Over time, this contributes to incomplete glycogen restoration and reduced performance capacity.
The pattern across the week
- Carbs fluctuate below optimal
- Protein frequently elevated
👉 Glycogen never fully restored
Day-to-day variability in carbohydrate intake leads to inconsistent glycogen restoration. Glycogen stores remain in partial depletion—not producing immediate failure but gradually reducing performance capacity.
Without full restoration, each session is performed at slightly reduced capacity, limiting performance and adaptation.
This creates a hidden problem
I am eating enough calories BUT Not enough usable fuel for performance
This is a critical distinction: the difference between energy availability and fuel availability.
I can consume sufficient calories to maintain energy balance, yet experience reduced performance due to inadequate carbohydrate availability.
This is often misinterpreted as fatigue, lack of fitness, or overtraining. In reality, it's a fueling mismatch.
Why carbs are critical
- Fuel harder efforts
- Refill glycogen
- Support brain and nervous system
👉 They determine consistency
Carbohydrates serve multiple roles beyond energy provision. At the muscular level, they support glycolysis and rapid ATP production essential for moderate-to-high intensity efforts.
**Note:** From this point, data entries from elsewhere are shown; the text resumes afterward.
theorem State.tickMon_follows {s0 a1 : _} (hs0 : Follows z s0) : Follows z (State.tickMon s0 a1) := by
  unfold State.tickMon
  extract_lets -merge -useContext -underBinder y0
  clear_value y0
  split
  · exact hs0
  · extract_lets -merge -useContext -underBinder y65
    clear_value y65
    exact (State.mapSel_follows hs0 rfl rfl)

theorem State.noteUe_follows {s0 a1 a2 : _} (hs0 : Follows z s0) : Follows z (State.noteUe s0 a1 a2) := by
  unfold State.noteUe
  exact (State.raise_follows (State.raise_follows (State.wr_follows (State.wr_follows (State.inc_follows hs0)))))

theorem State.readSel_follows {s0 a1 a2 : _} (hs0 : Follows z s0) : Follows z (State.readSel s0 a1 a2) := by
  unfold State.readSel
  extract_lets -merge -useContext -underBinder y0
  clear_value y0
  split
  · exact (State.setSel_follows hs0)
  · exact (State.setSel_follows hs0)
  · extract_lets -merge -useContext -underBinder y68
    have h128 : Follows z y68 := (State.setSel_follows hs0)
    clear_value y68
    exact (Follows.ite h128 (State.noteUe_follows (State.mapSel_follows h128 rfl rfl)))

theorem State.readMon_follows {s0 a1 a2 : _} (hs0 : Follows z s0) : Follows z (State.readMon s0 a1 a2).1 := by
  unfold State.readMon
  extract_lets -merge -useContext -underBinder y0 y1
  clear_value y0 y1
  split
  · exact (Follows.fst_mk (State.setMon_follows hs0))
  · exact (Follows.fst_mk (State.setMon_follows hs0))
  · exact (Follows.ite_fst (Follows.fst_mk (State.setMon_follows hs0)) (Follows.fst_mk (State.noteUe_follows (State.setMon_follows hs0))))

theorem walkMon_follows {a0 a1 a2 : _} (ha1 : Follows z a1.1) : Follows z (walkMon a0 a1 a2).1 := by
  unfold walkMon
  extract_lets -merge -useContext -underBinder y0 y1 y2
  have h60 : Follows z y0 := ha1
  clear_value y1 y2
  exact (Follows.ite_fst ha1 (Follows.fst_mk (State.setMon_follows h60)))

theorem State.closeBurst_follows {s0 : _} (hs0 : Follows z s0) : Follows z (State.closeBurst s0) := by
  unfold State.closeBurst
  split
  · exact hs0
  · extract_lets -merge -useContext -underBinder y5 y6
    clear_value y5
    have h65 : Follows z y6 := (State.wr_follows (State.wr_follows hs0))
    clear_value y6
    exact (State.mapSel_follows (State.raiseIf_follows h65) rfl rfl)

theorem State.walk_follows {s0 a1 : _} (hs0 : Follows z s0) : Follows z (State.walk s0 a1) := by
  unfold State.walk
  extract_lets -merge -useContext -underBinder y0 y1 y2 y3 y4 y5 y6 y7 y8
  have h60 : Follows z y0 := (Follows.foldl (fun _ _ h61 => (State.tickMon_follows h61)) hs0 _)
  clear_value y0
  have h62 : Follows z y1.1 := (Follows.foldl_fst (fun _ _ h63 => (walkMon_follows h63)) (Follows.fst_mk h60) _)
  clear_value y1 y2
  have h64 : Follows z y3 := (State.mapLine_follows h62)
  clear_value y3
  have h65 : Follows z y4 := (State.count_follows h64)
  clear_value y4 y5 y6 y7
  have h66 : Follows z y8 := (Follows.ite (State.openBurst_follows h65) (Follows.ite h65 (State.closeBurst_follows h65)))
  clear_value y8
  exact (State.mapSel_follows (State.evalAll_follows h66) rfl rfl)

theorem State.applyItem_follows {s0 a1 : _} (hs0 : Follows z s0) : Follows z (State.applyItem s0 a1) := by
  unfold State.applyItem
  extract_lets -merge -useContext -underBinder y0 y1 y2 y3 y4 y5 y6 y7 y8 y9
  clear_value y0 y1 y2
  have h60 : (∀ a0 a1, Follows z a0 → Follows z (y3 a0 a1)) := by
    unfold y3
    intro x62 x64 h63
    extract_lets -merge -useContext -underBinder y65
    have h125 : Follows z y65 := (Follows.ite (State.raise_follows (State.inc_follows h63)) h63)
    clear_value y65
    exact (State.mapPair_follows h125)
  clear_value y3 y4 y5
  have h126 : Follows z y6 := (State.wr_follows (State.wr_follows hs0))
  clear_value y6
  have h127 : Follows z y7 := (State.wr_follows (State.wr_follows h126))
  clear_value y7 y8 y9
  exact (Follows.ite (Follows.ite hs0 (h60 _ _ h127)) (Follows.ite hs0 (h60 _ _ (State.setSel_follows hs0))))

theorem State.applyMirrored_follows {s0 : _} (hs0 : Follows z s0) : Follows z (State.applyMirrored s0) := by
  unfold State.applyMirrored
  extract_lets -merge -useContext -underBinder y0 y1
  clear_value y0
  have h60 : Follows z y1 := (State.mapMate_follows hs0)
  clear_value y1
  exact (Follows.foldl (fun _ _ h61 => (State.applyItem_follows h61)) h60 _)

theorem State.checkDis_follows {s0 : _} (hs0 : Follows z s0) : Follows z (State.checkDis s0) := by
  unfold State.checkDis
  extract_lets -merge -useContext -underBinder y0 y1
  clear_value y0
  have h60 : Follows z y1 := (State.mapPair_follows hs0)
  clear_value y1
  refine Follows.ite ?_ ?_
  · refine Follows.foldl ?_ ?_ _
    · intro x63 x65 h64
      extract_lets -merge -useContext -underBinder y66
      have h126 : Follows z y66 := (State.wr_follows (State.wr_follows (State.inc_follows h64)))
      clear_value y66
      exact (Follows.ite (State.mapPair_follows (State.raise_follows (State.raise_follows h126))) h64)
    · exact h60
  · exact h60

theorem State.completeWhere_follows {s0 a1 a2 a3 a4 a5 : _} (hs0 : Follows z s0) : Follows z (State.completeWhere s0 a1 a2 a3 a4 a5) := by
  unfold State.completeWhere
  split
  · exact hs0
  · split
    · exact hs0
    · exact (State.outcome_follows hs0)

theorem State.mapRun_follows {s0 a1 a2 : _} (hs0 : Follows z s0) : Follows z (State.mapRun s0 a1 a2) := by
  unfold State.mapRun
  exact (State.mapPwr_follows hs0)

theorem State.endRun_follows {s0 a1 a2 a3 a4 a5 : _} (hs0 : Follows z s0) : Follows z (State.endRun s0 a1 a2 a3 a4 a5) := by
  unfold State.endRun
  split
  · exact hs0
  · extract_lets -merge -useContext -underBinder y5 y6
    clear_value y5
    have h65 : Follows z y6 := (State.raise_follows (State.mapRun_follows hs0))
    clear_value y6
    exact (State.completeWhere_follows h65)

theorem State.dropRun_follows {s0 a1 : _} (hs0 : Follows z s0) : Follows z (State.dropRun s0 a1) := by
  unfold State.dropRun
  exact (State.mapPwr_follows hs0)

theorem State.wantResync_follows {s0 : _} (hs0 : Follows z s0) : Follows z (State.wantResync s0) := by
  unfold State.wantResync
  extract_lets -merge -useContext -underBinder y0
  have h60 : Follows z y0 := (State.mapMate_follows hs0)
  clear_value y0
  exact (Follows.ite hs0 (Follows.ite (State.mapMate_follows (State.sendRec_follows h60)) h60))

theorem State.emptyStack_follows {s0 : _} (hs0 : Follows z s0) : Follows z (State.emptyStack s0) := by
  unfold State.emptyStack
  extract_lets -merge -useContext -underBinder y0 y1 y2 y3 y4
  have h0 : Follows z y0 := hs0.of_canon (Nat.le_refl _) (Nat.le_refl _) rfl rfl fun c => ⟨c.1, c.2, c.3, c.4, c.5, c.6, rfl, rfl⟩
  clear_value y0
  have h1 : Follows z y1 := Follows.ite (State.wr_follows h0) h0
  clear_value y1
  have h2 : Follows z y2 := h1.of_canon (Nat.le_refl _) (Nat.le_refl _) rfl rfl fun c =>
    ⟨Store.wf_filter c.regs _, c.2, c.3, c.4, rfl, rfl, c.7, c.8⟩
  clear_value y2
  have h3 : Follows z y3 := State.showDirty_follows (State.wr_follows (State.setFlag_follows h2))
  clear_value y3
  have h4 : Follows z y4 := State.countRefs_follows (State.wr_follows (State.wr_follows h3))
  clear_value y4
  exact State.mapMate_follows (State.showMonUse_follows (State.showSelUse_follows h4))

theorem State.restartTx_follows {s0 : _} (hs0 : Follows z s0) : Follows z (State.restartTx s0) := by
  unfold State.restartTx
  exact (Follows.foldl (fun _ _ h0 => (Follows.ite (State.mapDyn_follows h0) h0)) hs0 _)

theorem State.endMarch_follows {s0 : _} (hs0 : Follows z s0) : Follows z (State.endMarch s0) := by
  unfold State.endMarch
  exact (State.restartTx_follows (State.emptyStack_follows (State.mapPwr_follows hs0)))

theorem State.endPrbs_follows {s0 a1 : _} (hs0 : Follows z s0) : Follows z (State.endPrbs s0 a1) := by
  unfold State.endPrbs
  extract_lets -merge -useContext -underBinder y0 y1
  have h60 : Follows z y0 := (State.mapPwr_follows hs0)
  clear_value y0
  have h61 : Follows z y1 := (State.mapDyn_follows h60)
  clear_value y1
  exact (Follows.ite (State.startRx_follows h61) h61)

end Sys2Proof.Machine
end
In multi-day training, carbohydrates are essential for glycogen restoration and consistency.
Why fat cannot replace carbs
Fat is great for: Long steady energy, Aerobic work
BUT it cannot: Fuel intensity, Restore glycogen
Fat is important, particularly for lower intensity exercise. However, it cannot support rapid energy production or replenish glycogen stores.
Relying too heavily on fat at carbohydrate's expense impairs both performance and recovery.
Why more protein doesn't help
My body only needs so much. Above ~2.2 g/kg:
- No added recovery benefit
- No added performance
👉 It just displaces carbs
Protein intake beyond physiological requirements doesn't enhance muscle protein synthesis or recovery. More importantly, it reduces carbohydrate that can be consumed within total caloric intake.
What I actually needed
Based on my load:
- Carbs: 550–750g/day
- Protein: 110–130g/day
- Fat: 80–120g/day
👉 Small adjustment = big difference
For a 1311 TSS week, carbohydrate requirements fall into upper recommended ranges—typically 8–12+ g/kg.
Ensuring glycogen is fully restored requires sufficient carbohydrate plus appropriate daily distribution around training.
Why this matters across days
- Day 1 → fine
- Day 3 → slight fatigue
- Day 5 → noticeable drop
👉 This is cumulative underfueling
The effects of inadequate carbohydrate intake are cumulative. Each day of insufficient intake contributes to reduced glycogen stores.
Performance declines gradually, not suddenly.
What this looks like in training
- Runs feel harder
- Pace fades late
- HR drifts higher
- Workouts feel "flat"
👉 I am completing training, not maximizing it
These are real-world signs of suboptimal fueling. Performance doesn't collapse—it's consistently below potential.
Sessions feel harder than they should. This reduces both training quality and adaptation over time.
This applies to ALL athletes
Even if I train less → Same physiology applies
These physiological principles apply across all training loads and athlete levels. Glycogen availability applies across all endurance sports and experience levels.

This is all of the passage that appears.